Site icon Things I find in the garbage

First class


Before we begin I’m going to advertise my last sale of the year! I’ll be at the Plant Holiday Art Market on December 12th between 12-6PM. Come by if you want to see an eccentric collection of garbage finds, including knick-knacks, jewelry, buttons, baubles, books, records, ephemera, bric-a-brac, and etcetera. There will be 24 other vendors as well, selling locally made prints, soaps, jewelry, perfumes, cards, knits, and lots of other great stuff. There will also be coffee, tea, and snacks. Check out the Facebook page for more information. The event will take place at 185 Van Horne in the Mile End.

And now, without further ado, your regularly scheduled programming…

I visited this spot in Upper Westmount each garbage day between June and September. Nearly every week I found loads of big black bags on the curb, most of which were stuffed with old papers. I saved a great collection of ephemera that altogether represented the life of an entire family. I doubt much was ever tossed in this household.

I keep an eye on garage sale listings. I’ll sometimes check to see if the people at these addresses toss things the week before or after the sale. This practice isn’t always fruitful but once in a while it pays off. I saw an ad for an estate sale at the house in September, a couple of months since I first started picking there. The pictures showed rooms full of antiques and other treasures, evidence of a life lived luxuriously. There was a bit out on the curb after the sale – mostly large, unspectacular furniture – but the best was long gone, and within two weeks there was no more trash to be found.

I found a nearly overwhelming amount of stuff, and plans to do a thorough cataloging of items were foiled by the reality: that I just didn’t have the time. Nonetheless, in this post I’ll share a selection of the coolest travel ephemera. I’ll show the rest in a not to distant future.

I very much enjoyed finding this old train ephemera. “The Canadian” still runs to this day, traversing the long and beautiful distance between Toronto and Vancouver. I actually took this train on two different occasions, though both times I missed out on what is likely the best part – the stretch between Jasper and Vancouver.

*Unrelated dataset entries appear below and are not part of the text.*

-- ==== Sys2Proof/Laws/State.lean ====
section
/-! SUPPORT. One lemma per field and update of the state, so that no proof unfolds a record update; and what
reading a lane, zone, window, feed, path or entry gives after each update. -/

namespace Sys2Proof.Machine

/-! ## `State.setLane` changes `la` alone -/

@[simp] theorem State.setLane_pending (s : State) (l : Fin 9) (x : LaneState) : (s.setLane l x).pending = s.pending := rfl
@[simp] theorem State.setLane_ac (s : State) (l : Fin 9) (x : LaneState) : (s.setLane l x).ac = s.ac := rfl
@[simp] theorem State.setLane_ps (s : State) (l : Fin 9) (x : LaneState) : (s.setLane l x).ps = s.ps := rfl
@[simp] theorem State.setLane_ic (s : State) (l : Fin 9) (x : LaneState) : (s.setLane l x).ic = s.ic := rfl
@[simp] theorem State.setLane_zs (s : State) (l : Fin 9) (x : LaneState) : (s.setLane l x).zs = s.zs := rfl
@[simp] theorem State.setLane_vr (s : State) (l : Fin 9) (x : LaneState) : (s.setLane l x).vr = s.vr := rfl
@[simp] theorem State.setLane_rg (s : State) (l : Fin 9) (x : LaneState) : (s.setLane l x).rg = s.rg := rfl
@[simp] theorem State.setLane_tb (s : State) (l : Fin 9) (x : LaneState) : (s.setLane l x).tb = s.tb := rfl
@[simp] theorem State.setLane_rw (s : State) (l : Fin 9) (x : LaneState) : (s.setLane l x).rw = s.rw := rfl
@[simp] theorem State.setLane_mem (s : State) (l : Fin 9) (x : LaneState) : (s.setLane l x).mem = s.mem := rfl
@[simp] theorem State.setLane_resetAsserted (s : State) (l : Fin 9) (x : LaneState) : (s.setLane l x).resetAsserted = s.resetAsserted := rfl
@[simp] theorem State.setLane_holdReq (s : State) (l : Fin 9) (x : LaneState) : (s.setLane l x).holdReq = s.holdReq := rfl
@[simp] theorem State.setLane_freeCount (s : State) (l : Fin 9) (x : LaneState) : (s.setLane l x).freeCount = s.freeCount := rfl

/-! ## `State.setPort` changes `la` alone -/

@[simp] theorem State.setPort_pending (s : State) (p : Port) : (s.setPort p).pending = s.pending := rfl
@[simp] theorem State.setPort_ac (s : State) (p : Port) : (s.setPort p).ac = s.ac := rfl
@[simp] theorem State.setPort_ps (s : State) (p : Port) : (s.setPort p).ps = s.ps := rfl
@[simp] theorem State.setPort_ic (s : State) (p : Port) : (s.setPort p).ic = s.ic := rfl
@[simp] theorem State.setPort_zs (s : State) (p : Port) : (s.setPort p).zs = s.zs := rfl
@[simp] theorem State.setPort_vr (s : State) (p : Port) : (s.setPort p).vr = s.vr := rfl
@[simp] theorem State.setPort_rg (s : State) (p : Port) : (s.setPort p).rg = s.rg := rfl
@[simp] theorem State.setPort_tb (s : State) (p : Port) : (s.setPort p).tb = s.tb := rfl
@[simp] theorem State.setPort_rw (s : State) (p : Port) : (s.setPort p).rw = s.rw := rfl
@[simp] theorem State.setPort_mem (s : State) (p : Port) : (s.setPort p).mem = s.mem := rfl
@[simp] theorem State.setPort_resetAsserted (s : State) (p : Port) : (s.setPort p).resetAsserted = s.resetAsserted := rfl
@[simp] theorem State.setPort_holdReq (s : State) (p : Port) : (s.setPort p).holdReq = s.holdReq := rfl
@[simp] theorem State.setPort_freeCount (s : State) (p : Port) : (s.setPort p).freeCount = s.freeCount := rfl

I found a program, a ticket holder, a ticket book, and a postcard, all of which are from the early 1960s. I’m pretty sure they’re still using the same train cars today.

Once there the family went to the Calgary Stampede. I saved a bunch of related ephemera, my favourite of which was this 1964 Riley and McCormick “Cowboy Catalogue.” It features Western styles and other cowboy related accessories.

I also rescued a paper hat and two cardboard fans made to advertise Calgary TV and radio stations.

They also went on at least one trip to Europe in the mid 50s. Here’s the travel insurance …

… and the International Driving Permit.

They crossed the ocean in the S.S. Liberté (first class, of course) and amassed a nice collection of mementos.

I saved a bunch of magazines (L’atlantique) that were apparently printed on the ship. They must have been a lot of work to put together.

One section is titled “latest news received by radio.” This edition features a bunch of Cold War era geopolitics, and also a story on the development of the wildly successful Polio vaccine.

I love finding old menus. This one is for an August 13, 1955 dinner on the Liberté.

While this one is from a restaurant in Nice.

There were tonnes of cool vintage maps, many of which I sold at yard sales. This one is my favourite though, because the artwork is excellent and because it conveniently folds out into the size of a nice poster (making it potentially cool as a decoration).

It was made by British Railways and portrays the British Isles. The artist was a guy by the name of Cecil Meyer.

I’ll finish with a couple of things from stores. This is a catalogue for Gubelin, a prestigious jewelry maker and retailer.

Unfortunately I didn’t find any fancy watches here! Though I did come across a certificate of authenticity for an 18k gold watch.

This is the 1950s equivalent of a promotional corporate email. The P. Marechal company (to which I can find no reference to on the internet) is offering their past customer a free bottle of Replique de Raphael.

Here’s the actual gift card …

… and this is their perfume price list. I figured the perfume aficionados among us might be curious to see what was on sale in 1956! I assume these prices are in based on the now defunct French franc.

I’ll share part two sometime in the coming weeks!